Листопад сказал начальнику соцбыта:

— Съездите в юнгородок, осмотрите дома, представьте смету на ремонт… И не так ремонтировать, чтобы главные дыры заткнуть, — добавил он, засверкав глазами, — а так, как вы бы отремонтировали собственную квартиру!

Глава шестая

ТЕТРАДКИ

У покойной Клавдии жизнь была коротенькая, но событий в ней было порядочно.

Накануне войны Клавдия перешла в десятый класс. Ей сшили белое платье. Она завилась у парикмахера и первый раз в жизни сделала маникюр. В школе был вечер. Строгий учитель математики пригласил Клавдию на вальс и говорил ей «вы». Она поняла, что она уже взрослая, но все-таки робела перед ним по-прежнему. Отец и мать пришли на вечер празднично одетые; мать — в пестреньком платье с кружевным бантом у ворота — сидела гордая и торжественная…

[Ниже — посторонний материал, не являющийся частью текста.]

-- ==== Sys2Proof/Safety.lean ====
section
/-! DEFINITION. What counts as a safe run and the properties of states that statements speak of: the invariant that every
step keeps, what an instruction leaves unchanged, and the outcomes in which a run stops. -/

namespace Sys2Proof.Machine

/-- The step answers a next state. -/
def Completes (o : Host.Outcome State Fault Refusal) : Prop := ∃ t, o = .next t

/-- A run of `k` steps from `s` ends in no fault and no refusal. -/
def SafeFor (k : Nat) (s : State) : Prop := ∃ t, Sys2Proof.core.run k s = .next t

/-- The invariant: memory and the list of stored words are canonical, no WTO target and no COM pair is pending
(44_cfr.md R205 and 45_system_ops.md R250 refuse what would set them), and translation is off (20_memory.md R57). -/
structure State.Inv (s : State) : Prop where
  memory : s.memory.wf = true
  stored : rising s.stored = true
  noTarget : s.wtoTarget = none
  noPair : s.comPosition = none
  untranslated : s.vmEnable = false

/-- Privilege, interrupt and translation state is the same (10_state.md R29 to R33). -/
structure SameControl (s t : State) : Prop where
  mode : t.mode = s.mode
  interruptEnable : t.interruptEnable = s.interruptEnable
  interruptPending : t.interruptPending = s.interruptPending
  vmEnable : t.vmEnable = s.vmEnable
  userPt : t.userPt = s.userPt
  superPt : t.superPt = s.superPt

/-- Vectors, COM table, counters, hidden state and the platform are the same (10_state.md R34 to R37, R39, R40). -/
structure SameSystem (s t : State) : Prop where
  brkVector : t.brkVector = s.brkVector
  trpVector : t.trpVector = s.trpVector
  hvrVector : t.hvrVector = s.hvrVector
  civVector : t.civVector = s.civVector
  comTable : t.comTable = s.comTable
  profile : t.profile = s.profile
  special : t.special = s.special
  wtoTarget : t.wtoTarget = s.wtoTarget
  comPosition : t.comPosition = s.comPosition
  platform : t.platform = s.platform

/-- An and Dn are the same but for the one that is operand `dst`. -/
def SameGeneralBut (s t : State) (dst : Option Operand) : Prop :=
  (∀ r, dst ≠ some (.an r) → t.getA r = s.getA r) ∧ (∀ r, dst ≠ some (.dn r) → t.getD r = s.getD r)

/-- Byte address `b` lies in the `k` words from word address `address` on. -/
def inWords (address : Quad) (k b : Nat) : Prop :=
  ∃ j, j < k ∧ (b = 2 * (address + BitVec.ofNat 64 j).toNat ∨ b = 2 * (address + BitVec.ofNat 64 j).toNat + 1)

/-- Every byte outside the `k` words from the stored address on reads as before; all of memory, if nothing is stored. -/
def SameMemoryBut (s t : State) (address : Option Quad) (k : Nat) : Prop :=
  ∀ b, (∀ x, address = some x → ¬ inWords x k b) → t.memory.byteAt b = s.memory.byteAt b

/-- No word that was not stored to before counts as stored to now, but for the `k` words from the stored address on. -/
def SameStoredBut (s t : State) (address : Option Quad) (k : Nat) : Prop :=
  ∀ y, (∀ x, address = some x → ∀ j, j < k → y ≠ x + BitVec.ofNat 64 j) → t.isStored y = s.isStored y

/-- What an instruction from `s` to `t` that writes `dst` in state `w` (its operands already read) may change: `dst` if it
is a register, the pointers that `moved` names, PC, and the bytes of `dst` if it is memory; everything else is the
same. -/
structure FrameOf (s w t : State) (dst : Operand) (n : Nat) (moved : Special → Bool) : Prop where
  general : SameGeneralBut s t (some dst)
  pointers : ∀ x, x ≠ .pc → dst ≠ .special x → moved x = false → t.getSpecial x = s.getSpecial x
  memory : SameMemoryBut s t (storeAddress w dst n) (stepOf n)
  stored : SameStoredBut s t (storeAddress w dst n) (stepOf n)
  control : SameControl s t
  system : SameSystem s t

/-- Nothing but PC and the pointers that `moved` names changes. -/
structure OnlyPointers (s t : State) (moved : Special → Bool) : Prop where
  general : SameGeneralBut s t none
  pointers : ∀ x, x ≠ .pc → moved x = false → t.getSpecial x = s.getSpecial x
  memory : t.memory = s.memory
  stored : t.stored = s.stored
  control : SameControl s t
  system : SameSystem s t

/-- The pointers a two-operand instruction moves (30_encoding.md R95). -/
def movedBy (use : DstUse) (dst src : Operand) (x : Special) : Bool := srcPointer src == some x || dstUpdates use dst x

/-- The operand pairs (destination, source) that 30_encoding.md R95 refuses in an instruction that does not read its
destination: the destination's write moves SP or RP and the source moves it or is it. -/
def writeClashes : List (Operand × Operand) :=
  [(.form .pcSp, .form .spSp), (.form .pcSp, .special .sp), (.form .ipRp, .form .rpRp), (.form .ipRp, .special .rp)]

/-- The further pairs that 30_encoding.md R95 refuses in an instruction that reads its destination and writes it, for a
destination that has a write form. -/
def readClashes : List (Operand × Operand) :=
  [(.form .pcSp, .form .pcSp), (.form .pcSp, .special .pc), (.form .ipRp, .form .ipRp), (.form .ipRp, .special .ip),
   (.special .pc, .form .pcSp), (.special .ip, .form .ipRp), (.special .sp, .form .spSp),
   (.special .rp, .form .rpRp)]

/-- The words of the immediate that an operand read in the stream takes (30_encoding.md R104). -/
def immediateWords (o : Operand) (n : Nat) : Nat :=
  match o with
  | .form .pcSp => stepOf n
  | _ => 0

/-- The words of the d16 of a branch (42_quick_branches.md R151). -/
def d16Words (q : Quick) : Nat := if longMarker q then 1 else 0

/-- The words that follow the instruction word (30_encoding.md R104, 45_system_ops.md R240): the immediate of a source, then
that of a destination that the instruction reads, then a d16, d64 or d32; so an @ form with source "(PC+)" has both its source
immediate, of the Double or Float size, and its d64 or d32. A NOP encoding is one word (30_encoding.md R102). That the refused
NOP forms are one word too, and that WTO and the WTO group (44_cfr.md R205) read no destination, is the model's choice:
notes/assumptions/21.md. -/
def followingWords (i : Instr) : Nat :=
  match i with
  | .brk _ | .trp _ | .hpr _ | .civ _ | .reserved _ | .systemDesign _ => 0
  | .snp | .ein | .din | .wti | .cls | .rss | .sil => 0
  | .hnp | .evm | .dvm | .cli | .clh | .rsh | .hil => 0
  | .sup | .ssp => 4
  | .reservedExtension _ _ _ | .com _ | .userExtension _ _ | .reservedVectorPrefix _ _ _ => 0
  | .atBrk _ src | .atTrp _ src | .atHvr _ src | .atCiv _ src => immediateWords src (precisionBits .double) + 4
  | .atCom _ src => immediateWords src (precisionBits .float) + 2
  | .fcn _ _ _ _ => 0
  | .fdv p dst src | .fad p dst src | .fml p dst src | .fsb p dst src =>
    immediateWords src (precisionBits p) + immediateWords dst (precisionBits p)
  | .fbp p dst q | .fbm p dst q | .fbd p dst q | .fbi p dst q => immediateWords dst (precisionBits p) + d16Words q
  | .mllNopDstRefused _ _ | .mllNopSrcRefused _ _ | .mllNopDst _ _ | .mllNopSrc _ _ => 0
  | .andNopDstRefused _ _ | .andNopSrcRefused _ _ | .andNopDst _ _ | .andNopSrc _ _ => 0
  | .orrNopDstRefused _ _ | .orrNopSrcRefused _ _ | .orrNopDst _ _ | .orrNopSrc _ _ => 0
  | .xorNopDstRefused _ _ | .xorNopSrcRefused _ _ | .xorNopDst _ _ | .xorNopSrc _ _ => 0
  | .mlqNop _ _ => 0
  | .bplNopZeroRefused _ | .bplNopMinusRefused _ | .bmiNopZeroRefused _ | .bmiNopMinusRefused _ => 0
  | .bzeNopZeroRefused _ | .bzeNopMinusRefused _ | .bnzNopZeroRefused _ | .bnzNopMinusRefused _ => 0
  | .bplNop _ _ | .bmiNop _ _ | .bzeNop _ _ | .bnzNop _ _ | .halvesNop _ _ | .fullsNop _ _ => 0
  | .pcx z dst | .ipx z dst | .spx z dst | .rpx z dst => immediateWords dst (sizeBits z)
  | .exh z dst | .sxl z dst | .inu z dst | .dcu z dst => immediateWords dst (sizeBits z)
  | .abs z dst | .sgn z dst | .asr z dst | .lsr z dst => immediateWords dst (sizeBits z)
  | .clr _ _ => 0
  | .slt z dst | .srt z dst | .adu z dst | .sbu z dst | .not z dst | .cpl z dst => immediateWords dst (sizeBits z)
  | .wto _ | .wtoGroup _ _ => 0
  | .cfr z _ src => immediateWords src (sizeBits z)
  | .mov z _ src => immediateWords src (sizeBits z)
  | .add z dst src | .mll z dst src | .sub z dst src | .and z dst src | .orr z dst src | .xor z dst src =>
    immediateWords src (sizeBits z) + immediateWords dst (sizeBits z)
  | .mvq _ _ _ => 0
  | .adq z dst _ | .mlq z dst _ | .sbq z dst _ => immediateWords dst (sizeBits z)
  | .bpl z dst q | .bmi z dst q | .bze z dst q | .bnz z dst q => immediateWords dst (sizeBits z) + d16Words q

/-- The operand that an instruction writes, with its width. -/
def written (i : Instr) : Option (Operand × Nat) :=
  match i with
  | .brk _ | .trp _ | .hpr _ | .civ _ | .reserved _ | .systemDesign _ => none
  | .snp | .sup | .ein | .din | .wti | .cls | .rss | .sil => none
  | .hnp | .ssp | .evm | .dvm | .cli | .clh | .rsh | .hil => none
  | .reservedExtension _ _ _ | .com _ | .userExtension _ _ | .reservedVectorPrefix _ _ _ => none
  | .atBrk _ _ | .atTrp _ _ | .atHvr _ _ | .atCiv _ _ | .atCom _ _ => none
  | .fcn _ p dst _ => some (dst, precisionBits p)
  | .fdv p dst _ | .fad p dst _ | .fml p dst _ | .fsb p dst _ => some (dst, precisionBits p)
  | .fbp _ _ _ | .fbm _ _ _ | .fbd _ _ _ | .fbi _ _ _ => none
  | .mllNopDstRefused _ _ | .mllNopSrcRefused _ _ | .mllNopDst _ _ | .mllNopSrc _ _ => none
  | .andNopDstRefused _ _ | .andNopSrcRefused _ _ | .andNopDst _ _ | .andNopSrc _ _ => none
  | .orrNopDstRefused _ _ | .orrNopSrcRefused _ _ | .orrNopDst _ _ | .orrNopSrc _ _ => none
  | .xorNopDstRefused _ _ | .xorNopSrcRefused _ _ | .xorNopDst _ _ | .xorNopSrc _ _ => none
  | .mlqNop _ _ => none
  | .bplNopZeroRefused _ | .bplNopMinusRefused _ | .bmiNopZeroRefused _ | .bmiNopMinusRefused _ => none
  | .bzeNopZeroRefused _ | .bzeNopMinusRefused _ | .bnzNopZeroRefused _ | .bnzNopMinusRefused _ => none
  | .bplNop _ _ | .bmiNop _ _ | .bzeNop _ _ | .bnzNop _ _ | .halvesNop _ _ | .fullsNop _ _ => none
  | .pcx z dst | .ipx z dst | .spx z dst | .rpx z dst => some (dst, sizeBits z)
  | .exh z dst | .sxl z dst | .inu z dst | .dcu z dst => some (dst, sizeBits z)
  | .abs z dst | .sgn z dst | .clr z dst | .asr z dst | .lsr z dst => some (dst, sizeBits z)
  | .slt _ _ | .srt _ _ | .adu _ _ | .sbu _ _ | .wto _ | .wtoGroup _ _ | .not _ _ | .cpl _ _ | .cfr _ _ _ => none
  | .mov z dst _ | .add z dst _ | .mll z dst _ | .sub z dst _ | .and z dst _ | .orr z dst _ | .xor z dst _ =>
    some (dst, sizeBits z)
  | .mvq z dst _ | .adq z dst _ | .mlq z dst _ | .sbq z dst _ => some (dst, sizeBits z)
  | .bpl _ _ _ | .bmi _ _ _ | .bze _ _ _ | .bnz _ _ _ => none

/-- The operand that an instruction reads beside its destination; an exchange reads its special register
(44_cfr.md R183). -/
def sourceOf (i : Instr) : Option Operand :=
  match i with
  | .brk _ | .trp _ | .hpr _ | .civ _ | .reserved _ | .systemDesign _ => none
  | .snp | .sup | .ein | .din | .wti | .cls | .rss | .sil => none
  | .hnp | .ssp | .evm | .dvm | .cli | .clh | .rsh | .hil => none
  | .reservedExtension _ _ _ | .com _ | .userExtension _ _ | .reservedVectorPrefix _ _ _ => none
  | .atBrk _ _ | .atTrp _ _ | .atHvr _ _ | .atCiv _ _ | .atCom _ _ => none
  | .fcn _ _ _ _ => none
  | .fdv _ _ src | .fad _ _ src | .fml _ _ src | .fsb _ _ src => some src
  | .fbp _ _ _ | .fbm _ _ _ | .fbd _ _ _ | .fbi _ _ _ => none
  | .mllNopDstRefused _ _ | .mllNopSrcRefused _ _ | .mllNopDst _ _ | .mllNopSrc _ _ => none
  | .andNopDstRefused _ _ | .andNopSrcRefused _ _ | .andNopDst _ _ | .andNopSrc _ _ => none
  | .orrNopDstRefused _ _ | .orrNopSrcRefused _ _ | .orrNopDst _ _ | .orrNopSrc _ _ => none
  | .xorNopDstRefused _ _ | .xorNopSrcRefused _ _ | .xorNopDst _ _ | .xorNopSrc _ _ => none
  | .mlqNop _ _ => none
  | .bplNopZeroRefused _ | .bplNopMinusRefused _ | .bmiNopZeroRefused _ | .bmiNopMinusRefused _ => none
  | .bzeNopZeroRefused _ | .bzeNopMinusRefused _ | .bnzNopZeroRefused _ | .bnzNopMinusRefused _ => none
  | .bplNop _ _ | .bmiNop _ _ | .bzeNop _ _ | .bnzNop _ _ | .halvesNop _ _ | .fullsNop _ _ => none
  | .pcx _ _ => some (.special .pc)
  | .ipx _ _ => some (.special .ip)
  | .spx _ _ => some (.special .sp)
  | .rpx _ _ => some (.special .rp)
  | .exh _ _ | .sxl _ _ | .inu _ _ | .dcu _ _ | .abs _ _ | .sgn _ _ | .clr _ _ | .asr _ _ | .lsr _ _ => none
  | .slt _ _ | .srt _ _ | .adu _ _ | .sbu _ _ | .wto _ | .wtoGroup _ _ | .not _ _ | .cpl _ _ | .cfr _ _ _ => none
  | .mov _ _ src | .add _ _ src | .mll _ _ src | .sub _ _ src | .and _ _ src | .orr _ _ src | .xor _ _ src => some src
  | .mvq _ _ _ | .adq _ _ _ | .mlq _ _ _ | .sbq _ _ _ => none
  | .bpl _ _ _ | .bmi _ _ _ | .bze _ _ _ | .bnz _ _ _ => none

/-- All 64 bits of the register that an operand is; none for an operand in memory and for no operand. -/
def State.registerOf (s : State) (o : Option Operand) : Option Quad :=
  match o with
  | some (.an r) => some (s.getA r)
  | some (.dn r) => some (s.getD r)
  | some (.special x) => some (s.getSpecial x)
  | some (.mem _) | some (.form _) | none => none

/-- The state with the register that an operand is set to `v`; the same state for an operand that is no register. -/
def State.withRegister (s : State) (o : Option Operand) (v : Quad) : State :=
  match o with
  | some (.an r) => s.setA r v
  | some (.dn r) => s.setD r v
  | some (.special x) => s.setSpecial x v
  | some (.mem _) | some (.form _) | none => s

Клавдия не знала, что ей делать дальше.

— Самое хорошее для женщины, — говорила мать, — выйти замуж и растить детей. — Но Клавдии еще не хотелось замуж.

— Пускай, пускай учится, — говорил отец. — Пускай подольше длится ее золотое детство! — Но Клавдии и учиться не особенно хотелось.

Прежде всего хотелось хорошенько выспаться после экзаменов. Потом — съездить с девочками и мальчиками в Терийоки. Эту прогулку они задумали еще во время экзаменов. И вот ранним утром 22 июня они поехали в Терийоки. Утро было холодное, они озябли в поезде, а к полудню стало очень жарко. Они пришли в лес и сели завтракать, и сразу съели всю еду, взятую из дому на целый день. Потом отправились бродить — и Клавдия всегда вспоминала эту прогулку с улыбкой: как было хорошо, как ни о чем не думалось трудном, сколько было смешного! Нагулявшись, пришли на станцию. Проголодались, как звери, но денег у них хватило только на мороженое. Смеясь, они покупали мороженое и вдруг увидели, что продавщица плачет. Они притихли, а Клавдия спросила: «Что с вами, почему вы плачете?» Женщина вытерла слезы и сказала сердито:

— С вас три рубля пятьдесят копеек.

Они взяли у нее каждый по замороженной трубочке, истекавшей липкой белой жидкостью, и сели в вагон, облизывая эту жидкость и подсчитывая, хватит ли им денег на трамвай. И в поезде от хмурых, расстроенных людей, возвращавшихся в Ленинград после воскресной прогулки, они услышали слово: война.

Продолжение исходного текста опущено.